On September 17, 2017, in Week 2 against the Chicago Bears, Lynch recovered a fumble to help set up the Buccaneers on eventual touchdown scoring drive. He was waived by the Buccaneers on December 2, 2017.

===Los Angeles Rams (second stint)===
On December 6, 2017, Lynch was signed to the Los Angeles Rams' practice squad, and was promoted to the active roster three days later.

===Tampa Bay Buccaneers (second stint)===
On March 16, 2018, Lynch signed with the Buccaneers. He received multiple Bucs community MVP awards.

==Broadcasting career==
Lynch had aspired to become a sports broadcaster and media personality during his college years.

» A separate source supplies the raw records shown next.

/-- VADDS (R270). -/
def execVadds (d a b : BitVec 6) (z : BitVec 2) (s : State) : Out :=
  vecIssue (.vadds d a b z) false [V d, V a, V b] 0 0 s

/-- VSUBS (R270). -/
def execVsubs (d a b : BitVec 6) (z : BitVec 2) (s : State) : Out :=
  vecIssue (.vsubs d a b z) false [V d, V a, V b] 0 0 s

/-- VABSD (R270). -/
def execVabsd (d a b : BitVec 6) (z : BitVec 2) (s : State) : Out :=
  vecIssue (.vabsd d a b z) false [V d, V a, V b] 0 0 s

/-- VDOT4 (R270). -/
def execVdot4 (d a b : BitVec 6) (s : State) : Out :=
  vecIssue (.vdot4 d a b) false [V d, V a, V b] 0 0 s

/-- VFADD, rounded under FRM (R36, R271). -/
def execVfadd (d a b : BitVec 6) (t : BitVec 2) (s : State) : Out :=
  vecIssue (.vfadd d a b t) (frmBad (thr s)) [V d, V a, V b] 0 0 s

/-- VFSUB, rounded under FRM (R36, R271). -/
def execVfsub (d a b : BitVec 6) (t : BitVec 2) (s : State) : Out :=
  vecIssue (.vfsub d a b t) (frmBad (thr s)) [V d, V a, V b] 0 0 s

/-- VFMUL, rounded under FRM (R36, R271). -/
def execVfmul (d a b : BitVec 6) (t : BitVec 2) (s : State) : Out :=
  vecIssue (.vfmul d a b t) (frmBad (thr s)) [V d, V a, V b] 0 0 s

/-- VFDIV, rounded under FRM (R36, R271). -/
def execVfdiv (d a b : BitVec 6) (t : BitVec 2) (s : State) : Out :=
  vecIssue (.vfdiv d a b t) (frmBad (thr s)) [V d, V a, V b] 0 0 s

/-- VFMIN (R271). -/
def execVfmin (d a b : BitVec 6) (t : BitVec 2) (s : State) : Out :=
  vecIssue (.vfmin d a b t) false [V d, V a, V b] 0 0 s

/-- VFMAX (R271). -/
def execVfmax (d a b : BitVec 6) (t : BitVec 2) (s : State) : Out :=
  vecIssue (.vfmax d a b t) false [V d, V a, V b] 0 0 s

/-- VFABS (R271). -/
def execVfabs (d a : BitVec 6) (t : BitVec 2) (s : State) : Out :=
  vecIssue (.vfabs d a t) false [V d, V a] 0 0 s

/-- VFNEG (R271). -/
def execVfneg (d a : BitVec 6) (t : BitVec 2) (s : State) : Out :=
  vecIssue (.vfneg d a t) false [V d, V a] 0 0 s

/-- VFMA, rounded under FRM (R36, R271). -/
def execVfma (d a b : BitVec 6) (f : BitVec 1) (c : BitVec 6) (s : State) : Out :=
  vecIssue (.vfma d a b f c) (frmBad (thr s)) [V d, V a, V b, V c] 0 0 s

/-- VRCP: FRM does not affect it (R272). -/
def execVrcp (d a : BitVec 6) (t : BitVec 2) (s : State) : Out :=
  vecIssue (.vrcp d a t) false [V d, V a] 0 0 s

/-- VRSQ: FRM does not affect it (R272). -/
def execVrsq (d a : BitVec 6) (t : BitVec 2) (s : State) : Out :=
  vecIssue (.vrsq d a t) false [V d, V a] 0 0 s

/-- VEXP2: FRM does not affect it (R272). -/
def execVexp2 (d a : BitVec 6) (t : BitVec 2) (s : State) : Out :=
  vecIssue (.vexp2 d a t) false [V d, V a] 0 0 s

/-- VLOG2: FRM does not affect it (R272). -/
def execVlog2 (d a : BitVec 6) (t : BitVec 2) (s : State) : Out :=
  vecIssue (.vlog2 d a t) false [V d, V a] 0 0 s

/-- VTANH: FRM does not affect it (R272). -/
def execVtanh (d a : BitVec 6) (t : BitVec 2) (s : State) : Out :=
  vecIssue (.vtanh d a t) false [V d, V a] 0 0 s

/-- VCVT (R36, R273). -/
def execVcvt (d a : BitVec 6) (r : BitVec 3) (u : BitVec 1) (p : BitVec 4) (s : State) : Out :=
  vecIssue (.vcvt d a r u p) (convBad (thr s) r (srPair p)) [V d, V a] 0 0 s

/-- VQNT (R36, R274). -/
def execVqnt (d a b : BitVec 6) (k : BitVec 1) (r : BitVec 3) (s : State) : Out :=
  vecIssue (.vqnt d a b k r) (convBad (thr s) r (k == 1)) [V d, V a, G b] 0 b s

/-- VDQNT (R274). -/
def execVdqnt (d a b : BitVec 6) (k : BitVec 1) (s : State) : Out :=
  vecIssue (.vdqnt d a b k) false [V d, V a, G b] 0 b s

/-- VECFD (R275). -/
def execVecfd (d a : BitVec 6) (k : BitVec 1) (m : BitVec 3) (s : State) : Out :=
  vecIssue (.vecfd d a k m) false [V d, G a] a 0 s

/-- VECFE (R275). -/
def execVecfe (d a : BitVec 6) (k : BitVec 1) (m : BitVec 3) (s : State) : Out :=
  vecIssue (.vecfe d a k m) false [V d, G a] a 0 s

/-- VBCAST (R276). -/
def execVbcast (d a : BitVec 6) (z : BitVec 2) (s : State) : Out :=
  vecIssue (.vbcast d a z) false [V d, G a] a 0 s

/-- VMOVGV (R276). -/
def execVmovgv (d a b : BitVec 6) (z : BitVec 2) (s : State) : Out :=
  vecIssue (.vmovgv d a b z) false [V d, G a, G b] a b s

/-- VMOVVG (R276). -/
def execVmovvg (d a b : BitVec 6) (z : BitVec 2) (s : State) : Out :=
  vecIssue (.vmovvg d a b z) false [G d, V a, G b] 0 b s

/-- VPERM (R276). -/
def execVperm (d a b : BitVec 6) (s : State) : Out :=
  vecIssue (.vperm d a b) false [V d, V a, V b] 0 0 s

/-- VRED: its float sums round under FRM (R36, R277). -/
def execVred (d a : BitVec 6) (z o : BitVec 2) (s : State) : Out :=
  vecIssue (.vred d a z o) (o == 1 && frmBad (thr s)) [V d, V a] 0 0 s

/-- VSLIDE (R276). -/
def execVslide (d a b : BitVec 6) (z : BitVec 2) (s : State) : Out :=
  vecIssue (.vslide d a b z) false [V d, V a, G b] 0 b s

/-- VSEL (R276). -/
def execVsel (d a b : BitVec 6) (z m : BitVec 2) (s : State) : Out :=
  vecIssue (.vsel d a b z m) false [V d, V a, V b] 0 0 s

/-- VCMP (R278). -/
def execVcmp (m c : BitVec 3) (a b : BitVec 6) (t : BitVec 4) (s : State) : Out :=
  vecIssue (.vcmp m c a b t) false [V a, V b] 0 0 s

/-- MAND (R278). -/
def execMand (d a b : BitVec 6) (s : State) : Out :=
  vecIssue (.mand d a b) false [] 0 0 s

/-- MOR (R278). -/
def execMor (d a b : BitVec 6) (s : State) : Out :=
  vecIssue (.mor d a b) false [] 0 0 s

/-- MXOR (R278). -/
def execMxor (d a b : BitVec 6) (s : State) : Out :=
  vecIssue (.mxor d a b) false [] 0 0 s

/-- MNOT (R278). -/
def execMnot (d a : BitVec 6) (s : State) : Out :=
  vecIssue (.mnot d a) false [] 0 0 s

/-- MCNT (R278). -/
def execMcnt (d a : BitVec 6) (x : BitVec 1) (s : State) : Out :=
  vecIssue (.mcnt d a x) false [G d] 0 0 s

/-- MSET (R278). -/
def execMset (d a : BitVec 6) (s : State) : Out :=
  vecIssue (.mset d a) false [G a] a 0 s

end Sys2Proof.Machine
end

He began his broadcasting career at Syracuse when started a weekly Cuse.com feature named "Cam's Cam.", where he interviewed his teammates. He joined the USC Annenberg School for Communication and Journalism after his NFL career.

Lynch has worked with the NFL Network, Fox Sports and was selected to broadcast the 2019 Super Bowl. In 2019, he was named the interim co-host on an NBC daytime show.

In 2021, Lynch served as in-stadium broadcaster for Super Bowl LV, along with Scott Hanson.